The specific method for detecting the CA199 expression of the CTC in the step (7) is as follows:

s1 decolorization: taking down the filter membrane with CTC from the glass slide, soaking in a decolorizing solution for 4-6 hours, and removing the CTC staining solution;

and S2 sealing: diluting goat serum with PBS, adding 100 μ l10% goat serum dropwise onto the filter membrane, standing at room temperature for 30min, and removing excessive serum;

s3 primary antibody incubation: dripping 100 μ l primary antibody suspension composed of mouse anti-CK, rat anti-CD 45 and rabbit anti-CA 199 onto the filter membrane, incubating at 37 deg.C for 1h or overnight at 4 deg.C, and washing with PBS for 3min × 3 times;

s4 secondary antibody incubation: dripping 100 μ l of secondary antibody suspension composed of fluorescence labeled goat-anti mouse, fluorescence labeled goat-anti rat, and fluorescence labeled goat-anti rabbit onto the filter membrane, incubating at room temperature for 30min, and washing with PBS for 2min × 3 times;

s5, sealing the piece by using a sealing agent containing DAPI, and reading and collecting the picture;

after completion of the S6 sampling, the sections were removed and then stained with Giemsa Richardson, and the results were compared with the IF results.

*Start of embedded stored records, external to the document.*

-- ==== Sys2Proof/Proofs/DebugStops.lean ====
section
/-! PROOF. A group that stops for a .halt or a .step (R363, R364, R373). -/

namespace Sys2Proof.Machine

/-! ### O43: a block that stands alone under its number -/

/-- A block is the only one of its number. -/
structure Alone (s : State) (b : Block) : Prop where
  here : s.block? b.bid = some b
  only : ∀ x ∈ s.blocks, x.bid = b.bid → x = b

section
variable {s : State} {b : Block}

theorem Alone.onBlock (h : Alone s b) {f : Block → Block} (hf : (f b).bid = b.bid) :
    s.onBlock b.bid f = s.setBlock (f b) := by
  unfold State.onBlock State.setBlock mapIf
  congr 1
  refine List.map_congr_left fun x hx => ?_
  rw [hf]
  by_cases hb : x.bid = b.bid
  · rw [if_pos (beq_iff_eq.mpr hb), if_pos (beq_iff_eq.mpr hb), h.only x hx hb]
  · rw [if_neg (by simpa using hb), if_neg (by simpa using hb)]

theorem Alone.setBlock (h : Alone s b) {k : Block} (hk : k.bid = b.bid) : Alone (s.setBlock k) k := by
  refine ⟨hk ▸ block?_setBlock h.here hk, fun x hx hb => ?_⟩
  obtain ⟨y, hy, rfl⟩ := List.mem_map.mp hx
  by_cases hyb : (y.bid == k.bid) = true
  · exact if_pos hyb
  · rw [if_neg hyb] at hb
    exact absurd (beq_iff_eq.mpr hb) hyb

theorem setBlock_setBlock {k k' : Block} (hk : k'.bid = k.bid) : (s.setBlock k).setBlock k' = s.setBlock k' := by
  unfold State.setBlock mapIf
  congr 1
  rw [List.map_map]
  refine List.map_congr_left fun x _ => ?_
  rw [hk, Function.comp_apply]
  by_cases hx : x.bid = k.bid
  · simp [hx]
  · simp [hx]

end

/-! ### O43: a group that is to stop (R363, R364) -/

/-- The group of one unit, with nothing in flight. -/
def stoppedGrp (g : Grp) (u v : ISet) : Grp := { (g.onLanes u fun x => { x with flight := [] }) with units := [v] }

/-- A unit, halted. -/
def haltedAt (u : ISet) : ISet := { u with stat := .halted }

/-- The units of a block of one group and one unit. -/
theorem dbgUnits_one {s : State} {b : Block} {g : Grp} {u : ISet} (ht : ∀ t ∈ s.traps, t.bid ≠ b.bid)
    (hg : b.groups = [g]) (hu : g.units = [u]) : s.dbgUnits b = [(.kern b.bid g.gid u.low, g, u)] := by
  have hnone : s.traps.filter (·.bid == b.bid) = [] := List.filter_eq_nil_iff.mpr fun t h => by simpa using ht t h
  unfold State.dbgUnits State.dbgHands Block.dbgOwn
  rw [hnone, hg]
  simp [hu]

section
variable {s : State} {b : Block} {l : Launch} {g : Grp} {u : ISet}
variable (ha : Alone s b) (ht : ∀ t ∈ s.traps, t.bid ≠ b.bid) (hg : b.groups = [g])
include ha hg

/-- The one group of a block changes. -/
theorem onGrp_one (low : Nat) (f : Grp → Grp) :
    s.onGrp (.kern b.bid g.gid low) f = s.setBlock { b with groups := [f g] } := by
  refine (ha.onBlock rfl).trans ?_
  rw [hg]
  simp [mapIf]

theorem onUnit_one (hu : g.units = [u]) (hlow : bit u.lanes.toNat u.low = true) (f : ISet → ISet) :
    s.onUnit (.kern b.bid g.gid u.low) f = s.setBlock { b with groups := [{ g with units := [f u] }] } := by
  unfold State.onUnit
  refine (onGrp_one ha hg _ _).trans ?_
  simp [hu, mapIf, hlow]

include ht

theorem stopUnits_one (hu : g.units = [u]) (hlow : bit u.lanes.toNat u.low = true) (hs : s.stopsHere b g u = true) :
    s.stopUnits b = s.setBlock { b with groups := [stoppedGrp g u (haltedAt u)] } := by
  unfold State.stopUnits
  rw [dbgUnits_one ht hg hu, List.filter_cons, if_pos hs, List.filter_nil, List.foldl_cons, List.foldl_nil,
    onGrp_one ha hg]
  have h1 := ha.setBlock (k := { b with groups := [g.landed u] }) rfl
  refine (onUnit_one (b := { b with groups := [g.landed u] }) (g := g.landed u) h1 rfl (u := u) hu hlow _).trans ?_
  exact setBlock_setBlock rfl

end

/-- One report owed, once no operation of its is open. -/
theorem owedNow_one (r : Owed) : owedNow [] [r] = ([r], []) := by
  unfold owedNow
  simp [sortKey, insKey]

/-- What settling a block does once its units have stopped. -/
def settleStopped (s : State) (b : Block) (l : Launch) : State :=
  let us := s.dbgUnits b
  let new := us.flatMap fun x =>
    (if x.2.2.haltEnds then [s.owe b l x x.2.2.haltBy 5 0] else []) ++
      (if stepEnds b.groups us x.2.2 then [s.owe b l x x.2.2.stepBy 6 x.2.2.stepFlags] else [])
  let t := s.onUnits (us.filter fun x => x.2.2.haltEnds || stepEnds b.groups us x.2.2) fun x => x.2.2.settled b.groups us
  let r := owedNow (opsOpen (((t.block? b.bid).map t.dbgUnits).getD [])) (b.owed ++ new)
  r.1.foldl (fun (s : State) r => s.report l.ctx r.data (some r.who)) (t.onBlock b.bid fun b => { b with owed := r.2 })

theorem settleBlock_stopped {s : State} {b k : Block} {l : Launch} (h : (s.stopUnits b).block? b.bid = some k) :
    s.settleBlock b l = settleStopped (s.stopUnits b) k l := by
  have hsettle : s.settleBlock b l = match (s.stopUnits b).block? b.bid with
      | none => s.stopUnits b
      | some k => settleStopped (s.stopUnits b) k l := rfl
  rw [hsettle, h]

section
variable {s : State} {b : Block} {l : Launch} {g : Grp} {u v : ISet}

/-- The one stopped group of a block settles, and its report is posted. -/
theorem settleStopped_one (ha : Alone s b) (ht : ∀ t ∈ s.traps, t.bid ≠ b.bid) (hg : b.groups = [g]) (hu : g.units = [u])
    (hlow : bit u.lanes.toNat u.low = true) (howed : b.owed = []) {r : Owed}
    (hends : (u.haltEnds || stepEnds [g] [(.kern b.bid g.gid u.low, g, u)] u) = true)
    (hv : u.settled [g] [(.kern b.bid g.gid u.low, g, u)] = v) (hclosed : v.haltReq = false ∧ v.stepping = false)
    (hnew : (if u.haltEnds then [s.owe b l (.kern b.bid g.gid u.low, g, u) u.haltBy 5 0] else []) ++
      (if stepEnds [g] [(.kern b.bid g.gid u.low, g, u)] u then
        [s.owe b l (.kern b.bid g.gid u.low, g, u) u.stepBy 6 u.stepFlags] else []) = [r]) :
    settleStopped s b l = (s.setBlock { b with groups := [{ g with units := [v] }], owed := [] }).report l.ctx r.data
      (some r.who) := by
  have hset : ∀ f : DbgUnit → ISet, f (.kern b.bid g.gid u.low, g, u) = v →
      s.onUnits [(.kern b.bid g.gid u.low, g, u)] f = s.setBlock { b with groups := [{ g with units := [v] }] } := by
    intro f hf
    unfold State.onUnits
    rw [List.foldl_cons, List.foldl_nil, onUnit_one ha hg hu hlow, hf]
  have hafter := ha.setBlock (k := { b with groups := [{ g with units := [v] }] }) rfl
  have hopen : opsOpen ((s.setBlock { b with groups := [{ g with units := [v] }] }).dbgUnits
      { b with groups := [{ g with units := [v] }] }) = [] := by
    refine (congrArg opsOpen (dbgUnits_one (s := s.setBlock { b with groups := [{ g with units := [v] }] })
      (b := { b with groups := [{ g with units := [v] }] }) (g := { g with units := [v] }) (u := v) ht rfl rfl)).trans ?_
    unfold opsOpen
    simp [hclosed.1, hclosed.2]
  unfold settleStopped
  rw [dbgUnits_one ht hg hu, hg, howed]
  extract_lets us new t r'
  have hus : us.filter (fun x => x.2.2.haltEnds || stepEnds [g] us x.2.2) = us := by
    unfold us
    rw [List.filter_cons, if_pos hends, List.filter_nil]
  have ht' : t = s.setBlock { b with groups := [{ g with units := [v] }] } := by
    unfold t
    rw [hus]
    exact hset _ hv
  have hnew' : new = [r] := by
    unfold new us
    rw [List.flatMap_cons, List.flatMap_nil, List.append_nil]
    exact hnew
  have hr : r' = ([r], []) := by
    unfold r'
    rw [ht', show (s.setBlock { b with groups := [{ g with units := [v] }] }).block? b.bid = _ from hafter.here]
    rw [Option.map_some, Option.getD_some, hopen, hnew', List.nil_append, owedNow_one]
  rw [hr, ht', List.foldl_cons, List.foldl_nil]
  refine congrArg (fun t : State => t.report l.ctx r.data (some r.who)) ?_
  exact (hafter.onBlock rfl).trans (setBlock_setBlock rfl)

variable (ha : Alone s b) (ht : ∀ t ∈ s.traps, t.bid ≠ b.bid) (hg : b.groups = [g]) (hu : g.units = [u])
  (hlow : bit u.lanes.toNat u.low = true) (hs : s.stopsHere b g u = true) (howed : b.owed = [])
include ha ht hg hu hlow hs howed

/-- The environment in which a stopping group's report is made. -/
def stopEnv (s : State) (b : Block) (l : Launch) (g : Grp) (u : ISet) : Env :=
  (s.setBlock { b with groups := [stoppedGrp g u (haltedAt u)] }).kernEnv (.kern b.bid g.gid u.low)
    { b with groups := [stoppedGrp g u (haltedAt u)] } l (stoppedGrp g u (haltedAt u)) (haltedAt u)

/-- The report of a group that stops. -/
def stopReport (s : State) (b : Block) (l : Launch) (g : Grp) (u : ISet) (kind flags : Nat) : Nat :=
  reportImage l (stopEnv s b l g u).num u.standsAt.toNat 0 ((stopEnv s b l g u).named (stopEnv s b l g u).members) kind flags
    0

theorem settleBlock_one {us : List DbgUnit} (hus : us = [(.kern b.bid g.gid u.low, stoppedGrp g u (haltedAt u), haltedAt u)])
    {by' : List Nat} {kind flags : Nat}
    (hends : ((haltedAt u).haltEnds || stepEnds [stoppedGrp g u (haltedAt u)] us (haltedAt u)) = true)
    (hv : (haltedAt u).settled [stoppedGrp g u (haltedAt u)] us = v) (hclosed : v.haltReq = false ∧ v.stepping = false)
    (hnew : ∀ f : List Nat → Nat → Nat → Owed, (if (haltedAt u).haltEnds then [f (haltedAt u).haltBy 5 0] else []) ++
      (if stepEnds [stoppedGrp g u (haltedAt u)] us (haltedAt u) then
        [f (haltedAt u).stepBy 6 (haltedAt u).stepFlags] else []) = [f by' kind flags]) :
    s.settleBlock b l = (s.setBlock { b with groups := [stoppedGrp g u v], owed := [] }).report l.ctx
      (stopReport s b l g u kind flags) (some (.kern b.bid g.gid u.low)) := by
  subst hus
  have h1 := ha.setBlock (k := { b with groups := [stoppedGrp g u (haltedAt u)] }) rfl
  have hstop := stopUnits_one ha ht hg hu hlow hs
  rw [settleBlock_stopped (k := { b with groups := [stoppedGrp g u (haltedAt u)] }) (by rw [hstop]; exact h1.here), hstop]
  refine (settleStopped_one h1 ht rfl (u := haltedAt u) rfl hlow howed hends hv hclosed (hnew _)).trans ?_
  refine congrArg (fun t : State => t.report l.ctx _ _) ?_
  exact setBlock_setBlock rfl

omit ha ht hg hu hlow hs howed

@[simp] theorem haltEnds_haltedAt : (haltedAt u).haltEnds = u.haltReq := by
  simp [ISet.haltEnds, haltedAt]

@[simp] theorem stepEnds_haltedAt (gs : List Grp) (us : List DbgUnit) : stepEnds gs us (haltedAt u) = u.stepping := by
  simp [stepEnds, ISet.stepDone, haltedAt]

include ha ht hg hu hlow hs howed

theorem settleBlock_halts (hreq : u.haltReq = true) (hstep : u.stepping = false) :
    s.settleBlock b l = (s.setBlock { b with
      groups := [stoppedGrp g u { haltedAt u with haltReq := false, haltBy := [] }]
      owed := [] }).report l.ctx (stopReport s b l g u 5 0) (some (.kern b.bid g.gid u.low)) := by
  refine settleBlock_one ha ht hg hu hlow hs howed rfl (by' := u.haltBy) (kind := 5) (flags := 0) ?_ ?_ ⟨rfl, hstep⟩ ?_
  · simp [hreq]
  · unfold ISet.settled
    simp only [haltEnds_haltedAt, stepEnds_haltedAt, hreq, hstep]
    simp [haltedAt]
  · intro f
    simp only [haltEnds_haltedAt, stepEnds_haltedAt, hreq, hstep]
    rfl

theorem settleBlock_steps (hreq : u.haltReq = false) (hstep : u.stepping = true) (hrun : u.atRun = true) :
    s.settleBlock b l = (s.setBlock { b with
      groups := [stoppedGrp g u { haltedAt u with stepping := false, stepBy := [], stepSplit := false }]
      owed := [] }).report l.ctx (stopReport s b l g u 6 (flag u.stepSplit 0)) (some (.kern b.bid g.gid u.low)) := by
  have hflags : (haltedAt u).stepFlags = flag u.stepSplit 0 := by
    unfold ISet.stepFlags
    rw [show (haltedAt u).atRun = true from hrun]
    simp [flag, haltedAt]
  refine settleBlock_one ha ht hg hu hlow hs howed rfl (by' := u.stepBy) (kind := 6) (flags := flag u.stepSplit 0) ?_ ?_
    ⟨hreq, rfl⟩ ?_
  · simp [hstep]
  · unfold ISet.settled
    simp only [haltEnds_haltedAt, stepEnds_haltedAt, hreq, hstep]
    simp [haltedAt]
  · intro f
    simp only [haltEnds_haltedAt, stepEnds_haltedAt, hreq, hstep, hflags]
    rfl

end

end Sys2Proof.Machine
end

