-- ==== Sys2Proof/Machine/Transmitter.lean ====
section
/-! DEFINITION. The transmitter (44_transmitter.md): the show procedure, one frame per strip, and SHOW. -/

namespace Sys2Proof.Machine

/-- A channel byte of a pixel word: W 31:24, R 23:16, G 15:8, B 7:0 (R21, R241). -/
def channelByte (p : Pixel) (c : Channel) : BitVec 8 :=
  match c with
  | .white => p.extractLsb' 24 8
  | .red => p.extractLsb' 16 8
  | .green => p.extractLsb' 8 8
  | .blue => p.extractLsb' 0 8

/-- The bits of a byte, most significant first (R244). -/
def byteBits (b : BitVec 8) : List Bool := [7, 6, 5, 4, 3, 2, 1, 0].map fun k => b.getLsbD k

/-- The 32 bits of a pixel, its channel bytes in an order (R244). -/
def pixelBits (order : List Channel) (p : Pixel) : List Bool := order.flatMap fun c => byteBits (channelByte p c)

/-- One bit as one pulse (R245). -/
def pulse (pin : BitVec 8) (bit : Bool) : WireEvent :=
  .emitBit pin (if bit then Config.t1hCyc else Config.t0hCyc) Config.tlCyc

/-- The pulses of a list of pixels, first pixel first (R241, R244). -/
def framePulses (order : List Channel) (pin : BitVec 8) (pixels : List Pixel) : List WireEvent :=
  pixels.flatMap fun p => (pixelBits order p).map (pulse pin)

/-- The processor cycles a list of events takes on the wire (R247, R252). -/
def wireCycles : List WireEvent → Nat
  | [] => 0
  | .emitBit _ high low :: es => high + low + wireCycles es
  | .frameStart _ _ :: es => wireCycles es
  | .frameEnd _ _ :: es => wireCycles es

/-- The pixels at a list of indices, or the first index at which there is no pixel (R24). -/
def readPixels (s : State) : List Nat → Except Nat (List Pixel)
  | [] => .ok []
  | i :: is =>
    match s.pixel? i with
    | none => .error i
    | some p =>
      match readPixels s is with
      | .ok ps => .ok (p :: ps)
      | .error j => .error j

/-- The physical indices a strip owns, in the order they go out (R62, R241). -/
def Strip.indices (r : Strip) : List Nat := (List.range r.length.toNat).map fun j => r.offset.toNat + j

/-- Before the first pulse of a frame: the reset-gap hold, then `IRQ_DISABLE <- 1` (R241 to R243). -/
def State.openFrame (s : State) (k : Nat) (r : Strip) : State :=
  let t := s.readClock.holdUntil (r.lastShown + s.build.resetUs)
  { t with irqDisable := true, wire := t.wire ++ [.frameStart k t.now] }

/-- After the last pulse of a frame: `IRQ_DISABLE <- 0`, and the timestamp is `NOW` (R241, R243, R246). -/
def State.closeFrame (s : State) (k : Nat) : State :=
  let t := s.readClock
  { t.stampStrip k t.now with irqDisable := false, wire := t.wire ++ [.frameEnd k t.now] }

/-- `transmit(k)` (R241): one frame of strip `k`. -/
def transmit (s : State) (k : Nat) (r : Strip) : Host.Outcome State Fault Refusal :=
  match readPixels s r.indices with
  | .error i => .fault (.pixelOutsideBuffer i)
  | .ok pixels => .next (((s.openFrame k r).emit (framePulses s.build.wireOrder r.pin pixels)).closeFrame k)

/-- The turn of strip `k` in a show: a strip of `LENGTH = 0` is skipped (R249). -/
def showStrip (s : State) (k : Nat) : Host.Outcome State Fault Refusal :=
  match s.strips[k]? with
  | none => .next s
  | some r => if r.length = 0#16 then .next s else transmit s k r

/-- The strips of a list of numbers, one after the other. -/
def showFrom : List Nat → State → Host.Outcome State Fault Refusal
  | [], s => .next s
  | k :: ks, s => andThen (showStrip s k) (showFrom ks)

/-- `show()` (R241): every strip in declaration order. -/
def showAll (s : State) : Host.Outcome State Fault Refusal := showFrom (List.range s.strips.length) s

/-- SHOW (R240). -/
def execShow (s : State) : Host.Outcome State Fault Refusal := showAll s

end Sys2Proof.Machine
end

The device for separating tumor cells by membrane filtration comprises a filter, a blood sample container, a waste liquid tank and an iron stand, wherein the iron stand is provided with a base, a vertical frame and a support, the blood sample container is arranged at the upper part of the iron stand through the support, the filter is arranged below the blood sample container, the filter is communicated to the waste liquid tank through an infusion apparatus, and the waste liquid tank is arranged on the base.

The filter comprises a filter upper opening, a filter membrane carrying platform and a filter lower opening, and the filter membrane is arranged on the filter membrane carrying platform; the upper port of the filter is connected with a blood sample container, and the lower port of the filter is connected with a waste liquid cylinder through an infusion apparatus.

The filter membrane is made of hydrophobic materials, and filter holes with the caliber of 8 microns are uniformly distributed on the filter membrane.

The invention has the beneficial effects that:

(1) the detection method provided by the invention can detect the CA199 expression condition of a patient with advanced or recurrent pancreatic cancer without taking a tissue sample by a puncture biopsy. The technology belongs to minimally invasive and can detect in real time.

(2) The method provided by the invention can avoid false positive results caused by edge effect possibly generated in the dyeing process, has good stability, reduces the loss of cells and improves the detection accuracy.

Drawings

FIG. 1 is a schematic structural view of a membrane filtration apparatus according to the present invention;

FIG. 2 is a schematic sectional view showing the structure of a filter of the membrane filtration apparatus of the present invention;

FIG. 3 is a schematic view showing the structure of a filter membrane of the membrane filtration apparatus of the present invention;

FIG. 4 is an immunofluorescent staining image of peripheral blood circulating tumor cells of a patient with advanced pancreatic cancer.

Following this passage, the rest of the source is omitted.